Dataset excerpts —
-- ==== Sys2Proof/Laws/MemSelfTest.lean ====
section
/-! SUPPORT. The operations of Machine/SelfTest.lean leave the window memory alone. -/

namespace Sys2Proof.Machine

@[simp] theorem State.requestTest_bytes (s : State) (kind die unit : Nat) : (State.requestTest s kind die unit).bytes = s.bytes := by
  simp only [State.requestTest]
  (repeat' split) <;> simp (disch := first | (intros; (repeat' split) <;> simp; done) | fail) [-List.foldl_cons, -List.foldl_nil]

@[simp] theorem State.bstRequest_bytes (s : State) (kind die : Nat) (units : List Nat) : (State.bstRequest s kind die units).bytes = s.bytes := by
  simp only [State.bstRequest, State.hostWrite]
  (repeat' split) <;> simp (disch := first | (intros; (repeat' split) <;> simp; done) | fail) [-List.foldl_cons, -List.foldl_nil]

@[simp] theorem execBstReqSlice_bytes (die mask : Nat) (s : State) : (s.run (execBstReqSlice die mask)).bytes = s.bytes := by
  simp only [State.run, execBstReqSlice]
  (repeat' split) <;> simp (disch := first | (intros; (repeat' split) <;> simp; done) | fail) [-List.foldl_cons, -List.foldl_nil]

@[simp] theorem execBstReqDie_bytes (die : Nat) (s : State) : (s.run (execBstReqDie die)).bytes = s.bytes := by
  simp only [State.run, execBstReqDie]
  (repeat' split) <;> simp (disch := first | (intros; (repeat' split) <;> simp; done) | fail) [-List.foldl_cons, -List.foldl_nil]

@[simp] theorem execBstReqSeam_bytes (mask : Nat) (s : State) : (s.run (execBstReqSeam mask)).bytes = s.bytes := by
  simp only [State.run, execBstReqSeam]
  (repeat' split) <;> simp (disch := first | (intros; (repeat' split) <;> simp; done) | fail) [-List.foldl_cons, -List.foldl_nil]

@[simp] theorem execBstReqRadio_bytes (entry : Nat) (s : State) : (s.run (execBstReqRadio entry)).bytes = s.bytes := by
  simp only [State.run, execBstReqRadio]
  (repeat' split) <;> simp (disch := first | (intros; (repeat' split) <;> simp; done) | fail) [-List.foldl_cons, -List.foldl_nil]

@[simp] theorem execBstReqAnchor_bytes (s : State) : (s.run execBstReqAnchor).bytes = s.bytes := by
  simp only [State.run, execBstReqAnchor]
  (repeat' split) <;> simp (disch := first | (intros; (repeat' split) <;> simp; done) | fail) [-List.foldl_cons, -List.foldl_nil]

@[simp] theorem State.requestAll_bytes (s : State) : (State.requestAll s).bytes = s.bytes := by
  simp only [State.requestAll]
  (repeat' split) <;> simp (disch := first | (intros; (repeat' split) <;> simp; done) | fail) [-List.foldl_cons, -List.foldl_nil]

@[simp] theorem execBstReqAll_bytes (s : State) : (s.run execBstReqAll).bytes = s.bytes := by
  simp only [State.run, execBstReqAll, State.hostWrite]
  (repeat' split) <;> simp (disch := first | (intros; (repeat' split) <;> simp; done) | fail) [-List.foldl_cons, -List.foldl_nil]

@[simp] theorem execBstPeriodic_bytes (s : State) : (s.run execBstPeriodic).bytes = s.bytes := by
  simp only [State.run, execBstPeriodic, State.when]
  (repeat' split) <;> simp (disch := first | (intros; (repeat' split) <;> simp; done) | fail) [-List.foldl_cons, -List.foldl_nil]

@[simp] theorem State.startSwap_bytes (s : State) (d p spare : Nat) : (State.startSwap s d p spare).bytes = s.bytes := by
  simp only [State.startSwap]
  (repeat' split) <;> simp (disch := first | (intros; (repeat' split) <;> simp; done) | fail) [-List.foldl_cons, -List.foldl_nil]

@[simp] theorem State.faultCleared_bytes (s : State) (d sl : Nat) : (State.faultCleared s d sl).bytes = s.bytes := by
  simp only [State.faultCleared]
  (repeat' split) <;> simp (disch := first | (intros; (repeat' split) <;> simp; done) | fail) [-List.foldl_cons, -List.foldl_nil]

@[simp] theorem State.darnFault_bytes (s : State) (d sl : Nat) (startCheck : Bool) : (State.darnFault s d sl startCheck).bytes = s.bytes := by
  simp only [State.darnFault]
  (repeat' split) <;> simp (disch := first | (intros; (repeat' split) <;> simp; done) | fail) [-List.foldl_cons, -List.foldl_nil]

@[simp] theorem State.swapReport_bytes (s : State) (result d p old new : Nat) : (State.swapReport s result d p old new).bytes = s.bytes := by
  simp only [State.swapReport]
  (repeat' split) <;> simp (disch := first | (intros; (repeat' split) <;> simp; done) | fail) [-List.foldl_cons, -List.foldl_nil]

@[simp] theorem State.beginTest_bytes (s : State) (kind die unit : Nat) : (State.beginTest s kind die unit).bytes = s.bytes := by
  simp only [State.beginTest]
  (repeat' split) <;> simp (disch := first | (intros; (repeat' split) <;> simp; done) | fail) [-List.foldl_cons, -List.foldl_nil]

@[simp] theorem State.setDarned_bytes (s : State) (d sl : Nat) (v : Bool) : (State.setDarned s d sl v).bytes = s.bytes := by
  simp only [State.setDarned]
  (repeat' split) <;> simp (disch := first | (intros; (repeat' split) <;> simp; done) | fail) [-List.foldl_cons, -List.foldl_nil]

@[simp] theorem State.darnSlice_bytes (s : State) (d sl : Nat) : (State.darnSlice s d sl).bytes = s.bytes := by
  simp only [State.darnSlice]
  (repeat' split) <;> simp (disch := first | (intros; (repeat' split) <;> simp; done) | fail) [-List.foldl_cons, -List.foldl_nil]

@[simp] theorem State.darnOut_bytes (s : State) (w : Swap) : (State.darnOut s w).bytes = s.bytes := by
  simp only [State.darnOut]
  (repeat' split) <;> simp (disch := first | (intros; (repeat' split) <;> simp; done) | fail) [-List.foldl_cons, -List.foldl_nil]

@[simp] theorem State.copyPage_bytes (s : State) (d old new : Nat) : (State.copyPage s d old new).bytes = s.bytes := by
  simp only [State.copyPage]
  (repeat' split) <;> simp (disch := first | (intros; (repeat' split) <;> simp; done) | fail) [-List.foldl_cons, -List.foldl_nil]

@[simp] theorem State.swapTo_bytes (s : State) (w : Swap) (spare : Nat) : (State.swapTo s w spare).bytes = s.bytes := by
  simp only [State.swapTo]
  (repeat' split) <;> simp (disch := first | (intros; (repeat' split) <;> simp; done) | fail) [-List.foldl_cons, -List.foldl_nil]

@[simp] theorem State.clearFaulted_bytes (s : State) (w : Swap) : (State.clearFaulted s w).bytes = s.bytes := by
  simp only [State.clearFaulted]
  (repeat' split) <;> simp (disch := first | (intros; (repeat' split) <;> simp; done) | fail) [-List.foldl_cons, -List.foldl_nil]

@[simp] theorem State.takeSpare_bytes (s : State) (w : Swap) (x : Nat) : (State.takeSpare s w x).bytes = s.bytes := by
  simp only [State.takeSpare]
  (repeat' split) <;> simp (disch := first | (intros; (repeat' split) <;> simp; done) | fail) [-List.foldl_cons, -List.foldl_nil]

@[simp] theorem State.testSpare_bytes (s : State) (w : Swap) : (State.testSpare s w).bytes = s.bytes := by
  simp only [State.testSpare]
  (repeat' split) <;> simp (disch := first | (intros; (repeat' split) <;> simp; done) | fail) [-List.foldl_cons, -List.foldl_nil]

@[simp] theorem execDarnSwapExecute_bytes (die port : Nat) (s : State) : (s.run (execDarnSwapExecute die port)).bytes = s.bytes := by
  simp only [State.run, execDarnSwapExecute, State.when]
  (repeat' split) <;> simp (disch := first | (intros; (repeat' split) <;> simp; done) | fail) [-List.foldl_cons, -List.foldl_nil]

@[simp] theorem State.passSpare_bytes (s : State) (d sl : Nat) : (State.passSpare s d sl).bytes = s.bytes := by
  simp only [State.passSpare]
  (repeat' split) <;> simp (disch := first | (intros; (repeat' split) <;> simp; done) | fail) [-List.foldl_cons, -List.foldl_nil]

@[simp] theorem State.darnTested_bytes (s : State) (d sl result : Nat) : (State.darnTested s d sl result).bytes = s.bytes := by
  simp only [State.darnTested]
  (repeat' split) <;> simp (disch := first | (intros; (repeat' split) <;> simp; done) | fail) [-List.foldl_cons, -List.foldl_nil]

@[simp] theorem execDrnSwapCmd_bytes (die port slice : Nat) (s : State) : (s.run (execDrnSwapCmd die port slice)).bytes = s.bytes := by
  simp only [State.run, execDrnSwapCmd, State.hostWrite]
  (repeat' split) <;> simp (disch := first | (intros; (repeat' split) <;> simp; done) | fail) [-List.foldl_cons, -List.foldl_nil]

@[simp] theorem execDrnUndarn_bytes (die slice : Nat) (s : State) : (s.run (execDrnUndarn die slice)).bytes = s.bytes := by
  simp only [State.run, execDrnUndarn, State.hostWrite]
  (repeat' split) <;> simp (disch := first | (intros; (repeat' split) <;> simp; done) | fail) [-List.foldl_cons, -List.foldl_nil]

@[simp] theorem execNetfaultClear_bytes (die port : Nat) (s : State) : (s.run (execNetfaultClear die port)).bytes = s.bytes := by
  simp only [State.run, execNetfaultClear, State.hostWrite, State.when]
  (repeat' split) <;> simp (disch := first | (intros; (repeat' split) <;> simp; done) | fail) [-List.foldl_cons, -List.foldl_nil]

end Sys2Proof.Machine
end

...

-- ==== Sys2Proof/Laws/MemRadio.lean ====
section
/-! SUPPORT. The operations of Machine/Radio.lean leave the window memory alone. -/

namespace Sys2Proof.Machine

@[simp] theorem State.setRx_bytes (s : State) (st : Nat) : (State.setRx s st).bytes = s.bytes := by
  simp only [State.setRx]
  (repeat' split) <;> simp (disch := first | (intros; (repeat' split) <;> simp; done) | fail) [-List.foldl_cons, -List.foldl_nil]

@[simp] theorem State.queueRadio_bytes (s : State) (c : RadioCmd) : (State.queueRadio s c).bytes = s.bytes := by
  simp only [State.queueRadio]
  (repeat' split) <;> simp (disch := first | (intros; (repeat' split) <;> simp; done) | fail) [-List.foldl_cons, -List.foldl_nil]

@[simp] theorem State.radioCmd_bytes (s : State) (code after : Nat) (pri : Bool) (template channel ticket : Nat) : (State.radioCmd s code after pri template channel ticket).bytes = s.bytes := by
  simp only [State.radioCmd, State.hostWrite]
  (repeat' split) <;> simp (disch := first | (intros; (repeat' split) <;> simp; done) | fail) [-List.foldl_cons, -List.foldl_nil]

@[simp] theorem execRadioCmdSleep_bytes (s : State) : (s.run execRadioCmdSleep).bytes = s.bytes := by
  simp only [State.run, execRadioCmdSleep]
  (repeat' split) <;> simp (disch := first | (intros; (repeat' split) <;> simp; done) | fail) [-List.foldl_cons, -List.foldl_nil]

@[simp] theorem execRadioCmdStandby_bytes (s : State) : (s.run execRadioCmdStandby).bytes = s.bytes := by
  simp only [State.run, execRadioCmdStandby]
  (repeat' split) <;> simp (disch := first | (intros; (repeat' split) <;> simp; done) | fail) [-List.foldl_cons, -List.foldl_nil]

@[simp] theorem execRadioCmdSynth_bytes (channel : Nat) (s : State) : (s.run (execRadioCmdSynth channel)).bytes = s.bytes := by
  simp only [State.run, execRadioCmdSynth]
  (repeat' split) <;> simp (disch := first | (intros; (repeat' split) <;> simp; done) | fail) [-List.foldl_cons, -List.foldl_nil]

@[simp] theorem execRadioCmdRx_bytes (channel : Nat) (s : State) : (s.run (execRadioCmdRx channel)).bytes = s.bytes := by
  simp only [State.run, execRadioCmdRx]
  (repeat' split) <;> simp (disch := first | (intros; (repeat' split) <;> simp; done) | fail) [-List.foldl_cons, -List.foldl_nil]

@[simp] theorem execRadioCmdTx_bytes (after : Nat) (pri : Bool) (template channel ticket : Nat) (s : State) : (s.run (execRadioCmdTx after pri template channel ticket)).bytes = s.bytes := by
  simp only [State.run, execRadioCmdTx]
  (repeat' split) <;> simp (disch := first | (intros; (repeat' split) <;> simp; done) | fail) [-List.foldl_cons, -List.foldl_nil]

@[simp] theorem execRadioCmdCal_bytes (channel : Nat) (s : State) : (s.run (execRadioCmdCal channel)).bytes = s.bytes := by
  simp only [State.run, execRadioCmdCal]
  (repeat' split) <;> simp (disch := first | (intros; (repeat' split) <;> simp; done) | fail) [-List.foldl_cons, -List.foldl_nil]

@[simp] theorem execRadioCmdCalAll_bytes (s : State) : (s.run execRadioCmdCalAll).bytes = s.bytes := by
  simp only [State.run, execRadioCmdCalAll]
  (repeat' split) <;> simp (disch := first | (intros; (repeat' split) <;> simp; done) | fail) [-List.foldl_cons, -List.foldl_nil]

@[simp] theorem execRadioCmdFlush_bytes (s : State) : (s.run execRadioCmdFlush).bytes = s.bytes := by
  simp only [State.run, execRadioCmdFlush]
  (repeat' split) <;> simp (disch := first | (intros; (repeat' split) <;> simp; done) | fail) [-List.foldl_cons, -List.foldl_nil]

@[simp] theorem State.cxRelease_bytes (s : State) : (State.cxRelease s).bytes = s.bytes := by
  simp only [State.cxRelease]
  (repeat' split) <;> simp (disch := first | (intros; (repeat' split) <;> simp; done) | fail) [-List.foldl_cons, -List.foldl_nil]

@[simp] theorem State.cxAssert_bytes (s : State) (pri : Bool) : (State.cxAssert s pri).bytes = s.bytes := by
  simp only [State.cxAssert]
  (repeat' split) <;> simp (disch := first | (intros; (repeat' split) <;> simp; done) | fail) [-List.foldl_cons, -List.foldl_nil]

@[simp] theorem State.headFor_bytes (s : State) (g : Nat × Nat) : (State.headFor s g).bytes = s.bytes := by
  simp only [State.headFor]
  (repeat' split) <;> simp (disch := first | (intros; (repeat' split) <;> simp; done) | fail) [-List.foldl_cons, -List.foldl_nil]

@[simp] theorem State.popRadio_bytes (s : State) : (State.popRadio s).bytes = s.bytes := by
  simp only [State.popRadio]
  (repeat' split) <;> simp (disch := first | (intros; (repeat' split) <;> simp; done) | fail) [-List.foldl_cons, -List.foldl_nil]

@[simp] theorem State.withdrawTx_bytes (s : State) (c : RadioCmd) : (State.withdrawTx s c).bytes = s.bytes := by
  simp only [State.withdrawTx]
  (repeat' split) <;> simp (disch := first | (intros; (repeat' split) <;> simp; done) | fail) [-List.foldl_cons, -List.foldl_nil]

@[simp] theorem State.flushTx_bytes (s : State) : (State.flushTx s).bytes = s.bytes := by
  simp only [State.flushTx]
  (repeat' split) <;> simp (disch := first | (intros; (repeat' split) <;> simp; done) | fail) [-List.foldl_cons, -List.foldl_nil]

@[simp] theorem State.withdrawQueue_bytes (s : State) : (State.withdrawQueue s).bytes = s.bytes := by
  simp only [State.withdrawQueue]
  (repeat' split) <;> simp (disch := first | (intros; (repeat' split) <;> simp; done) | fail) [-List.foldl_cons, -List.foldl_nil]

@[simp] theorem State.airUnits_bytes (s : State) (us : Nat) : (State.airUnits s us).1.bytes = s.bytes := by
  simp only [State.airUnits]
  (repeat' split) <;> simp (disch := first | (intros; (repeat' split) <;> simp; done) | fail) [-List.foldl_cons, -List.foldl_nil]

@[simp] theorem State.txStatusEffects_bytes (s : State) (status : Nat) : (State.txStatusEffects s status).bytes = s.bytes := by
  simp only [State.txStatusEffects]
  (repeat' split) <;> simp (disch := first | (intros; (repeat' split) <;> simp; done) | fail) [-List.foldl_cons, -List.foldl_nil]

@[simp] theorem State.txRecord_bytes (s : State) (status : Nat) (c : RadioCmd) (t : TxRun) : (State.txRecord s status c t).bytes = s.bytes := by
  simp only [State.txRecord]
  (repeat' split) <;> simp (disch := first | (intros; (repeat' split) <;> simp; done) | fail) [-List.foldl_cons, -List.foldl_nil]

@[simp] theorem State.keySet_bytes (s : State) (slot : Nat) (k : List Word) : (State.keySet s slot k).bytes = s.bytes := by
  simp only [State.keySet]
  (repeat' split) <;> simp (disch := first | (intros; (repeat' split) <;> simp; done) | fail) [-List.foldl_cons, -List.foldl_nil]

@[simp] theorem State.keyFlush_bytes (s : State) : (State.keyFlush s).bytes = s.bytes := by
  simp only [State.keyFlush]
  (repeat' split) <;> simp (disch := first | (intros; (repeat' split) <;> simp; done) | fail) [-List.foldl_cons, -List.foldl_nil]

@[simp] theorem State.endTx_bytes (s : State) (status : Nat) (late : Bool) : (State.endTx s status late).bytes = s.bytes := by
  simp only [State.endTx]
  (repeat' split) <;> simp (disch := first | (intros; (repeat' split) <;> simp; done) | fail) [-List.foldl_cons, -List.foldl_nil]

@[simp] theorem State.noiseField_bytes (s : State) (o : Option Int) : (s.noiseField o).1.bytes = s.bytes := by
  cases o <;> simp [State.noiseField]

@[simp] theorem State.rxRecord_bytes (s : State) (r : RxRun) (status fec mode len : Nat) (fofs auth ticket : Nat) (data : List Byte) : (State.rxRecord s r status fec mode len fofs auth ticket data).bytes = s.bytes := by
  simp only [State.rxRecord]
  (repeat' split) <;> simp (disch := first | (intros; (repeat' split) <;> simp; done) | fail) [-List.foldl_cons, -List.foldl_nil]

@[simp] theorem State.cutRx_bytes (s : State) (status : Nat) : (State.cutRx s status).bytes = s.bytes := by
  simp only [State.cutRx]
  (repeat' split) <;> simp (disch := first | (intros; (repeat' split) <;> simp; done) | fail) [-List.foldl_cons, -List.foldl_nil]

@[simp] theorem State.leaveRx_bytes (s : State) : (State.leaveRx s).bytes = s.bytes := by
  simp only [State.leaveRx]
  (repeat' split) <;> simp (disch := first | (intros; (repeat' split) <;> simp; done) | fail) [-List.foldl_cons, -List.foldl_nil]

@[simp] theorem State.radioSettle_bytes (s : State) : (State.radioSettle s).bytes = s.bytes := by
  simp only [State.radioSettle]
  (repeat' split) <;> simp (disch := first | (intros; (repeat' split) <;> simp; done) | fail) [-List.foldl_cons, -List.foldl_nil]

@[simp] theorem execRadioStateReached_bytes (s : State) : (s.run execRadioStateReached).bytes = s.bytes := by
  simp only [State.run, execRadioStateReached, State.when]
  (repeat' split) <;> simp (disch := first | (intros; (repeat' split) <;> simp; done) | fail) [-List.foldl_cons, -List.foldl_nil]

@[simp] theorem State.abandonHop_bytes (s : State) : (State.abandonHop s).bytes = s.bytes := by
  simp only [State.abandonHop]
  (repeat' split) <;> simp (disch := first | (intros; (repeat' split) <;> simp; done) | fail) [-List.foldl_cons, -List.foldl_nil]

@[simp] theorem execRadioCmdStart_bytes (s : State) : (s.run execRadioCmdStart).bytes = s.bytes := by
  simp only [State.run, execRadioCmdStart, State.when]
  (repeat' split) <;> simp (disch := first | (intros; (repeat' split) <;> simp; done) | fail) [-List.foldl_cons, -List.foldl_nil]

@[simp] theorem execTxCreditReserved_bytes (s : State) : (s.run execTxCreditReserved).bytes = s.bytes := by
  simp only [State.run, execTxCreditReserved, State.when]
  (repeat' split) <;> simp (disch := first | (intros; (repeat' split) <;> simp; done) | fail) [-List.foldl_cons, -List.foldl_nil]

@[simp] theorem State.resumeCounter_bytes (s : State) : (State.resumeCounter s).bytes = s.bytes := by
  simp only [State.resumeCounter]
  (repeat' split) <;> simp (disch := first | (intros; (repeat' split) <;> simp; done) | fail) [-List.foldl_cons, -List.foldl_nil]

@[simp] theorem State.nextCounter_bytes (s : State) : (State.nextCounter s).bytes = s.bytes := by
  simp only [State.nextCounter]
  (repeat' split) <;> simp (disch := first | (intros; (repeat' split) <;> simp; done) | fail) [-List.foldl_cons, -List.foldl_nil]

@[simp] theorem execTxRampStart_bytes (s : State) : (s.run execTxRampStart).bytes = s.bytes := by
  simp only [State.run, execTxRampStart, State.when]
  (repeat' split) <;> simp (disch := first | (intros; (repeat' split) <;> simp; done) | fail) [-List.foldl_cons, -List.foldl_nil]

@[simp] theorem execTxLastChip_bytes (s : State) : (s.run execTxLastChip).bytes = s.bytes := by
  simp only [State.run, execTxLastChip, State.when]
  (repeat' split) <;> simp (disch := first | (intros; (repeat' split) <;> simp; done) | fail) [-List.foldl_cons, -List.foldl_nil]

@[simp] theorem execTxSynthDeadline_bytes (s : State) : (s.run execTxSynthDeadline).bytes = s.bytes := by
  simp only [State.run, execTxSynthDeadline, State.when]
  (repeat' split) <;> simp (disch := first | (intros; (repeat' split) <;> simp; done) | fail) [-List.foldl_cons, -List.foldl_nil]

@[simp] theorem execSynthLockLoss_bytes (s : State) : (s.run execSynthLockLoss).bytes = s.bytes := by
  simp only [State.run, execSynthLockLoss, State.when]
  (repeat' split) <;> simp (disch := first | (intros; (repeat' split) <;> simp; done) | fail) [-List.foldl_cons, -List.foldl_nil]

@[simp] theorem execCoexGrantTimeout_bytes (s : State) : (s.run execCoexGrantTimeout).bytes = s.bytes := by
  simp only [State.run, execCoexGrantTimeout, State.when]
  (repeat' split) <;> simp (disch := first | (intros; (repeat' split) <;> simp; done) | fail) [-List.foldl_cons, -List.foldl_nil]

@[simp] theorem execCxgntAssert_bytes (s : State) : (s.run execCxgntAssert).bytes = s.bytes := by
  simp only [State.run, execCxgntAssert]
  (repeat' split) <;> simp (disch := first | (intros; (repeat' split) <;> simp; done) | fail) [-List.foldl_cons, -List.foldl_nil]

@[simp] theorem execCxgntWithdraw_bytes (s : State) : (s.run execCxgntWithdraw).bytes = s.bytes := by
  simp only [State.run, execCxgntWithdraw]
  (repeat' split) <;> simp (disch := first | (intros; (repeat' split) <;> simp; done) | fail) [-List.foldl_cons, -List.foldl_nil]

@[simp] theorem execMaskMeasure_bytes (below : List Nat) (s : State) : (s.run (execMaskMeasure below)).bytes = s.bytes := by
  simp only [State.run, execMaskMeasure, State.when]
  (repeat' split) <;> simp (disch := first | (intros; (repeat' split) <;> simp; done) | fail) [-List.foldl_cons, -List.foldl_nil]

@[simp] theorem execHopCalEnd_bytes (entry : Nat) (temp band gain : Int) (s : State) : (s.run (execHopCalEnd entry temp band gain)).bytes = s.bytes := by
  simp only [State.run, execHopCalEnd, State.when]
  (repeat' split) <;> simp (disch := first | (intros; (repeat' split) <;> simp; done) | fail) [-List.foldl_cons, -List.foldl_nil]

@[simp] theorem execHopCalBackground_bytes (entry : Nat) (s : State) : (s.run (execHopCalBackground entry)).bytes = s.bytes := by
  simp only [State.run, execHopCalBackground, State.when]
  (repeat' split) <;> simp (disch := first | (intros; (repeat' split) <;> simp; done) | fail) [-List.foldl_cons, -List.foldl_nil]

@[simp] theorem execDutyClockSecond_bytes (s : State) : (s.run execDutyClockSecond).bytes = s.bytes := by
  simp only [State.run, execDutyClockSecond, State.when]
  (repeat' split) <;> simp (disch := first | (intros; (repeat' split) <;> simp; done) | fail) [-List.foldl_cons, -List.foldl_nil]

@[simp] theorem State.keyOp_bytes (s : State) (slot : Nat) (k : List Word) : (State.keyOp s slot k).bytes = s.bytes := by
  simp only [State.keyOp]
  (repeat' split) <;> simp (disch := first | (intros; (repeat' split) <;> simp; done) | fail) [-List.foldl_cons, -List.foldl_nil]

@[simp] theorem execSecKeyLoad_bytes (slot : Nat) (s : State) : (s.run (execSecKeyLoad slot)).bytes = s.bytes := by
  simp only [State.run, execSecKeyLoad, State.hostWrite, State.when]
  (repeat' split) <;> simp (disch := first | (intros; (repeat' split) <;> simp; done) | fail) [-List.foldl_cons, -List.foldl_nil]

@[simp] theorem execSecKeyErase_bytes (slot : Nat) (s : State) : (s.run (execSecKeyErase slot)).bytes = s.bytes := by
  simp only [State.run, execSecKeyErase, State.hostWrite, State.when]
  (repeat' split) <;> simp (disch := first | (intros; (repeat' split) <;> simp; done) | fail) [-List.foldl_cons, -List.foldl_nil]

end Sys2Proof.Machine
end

Assignment —
Copy out every line in the entries above that holds "kind".

Response area —
@[simp] theorem State.requestTest_bytes (s : State) (kind die unit : Nat) : (State.requestTest s kind die unit).bytes = s.bytes := by
@[simp] theorem State.bstRequest_bytes (s : State) (kind die : Nat) (units : List Nat) : (State.bstRequest s kind die units).bytes = s.bytes := by
@[simp] theorem State.beginTest_bytes (s : State) (kind die unit : Nat) : (State.beginTest s kind die unit).bytes = s.bytes := by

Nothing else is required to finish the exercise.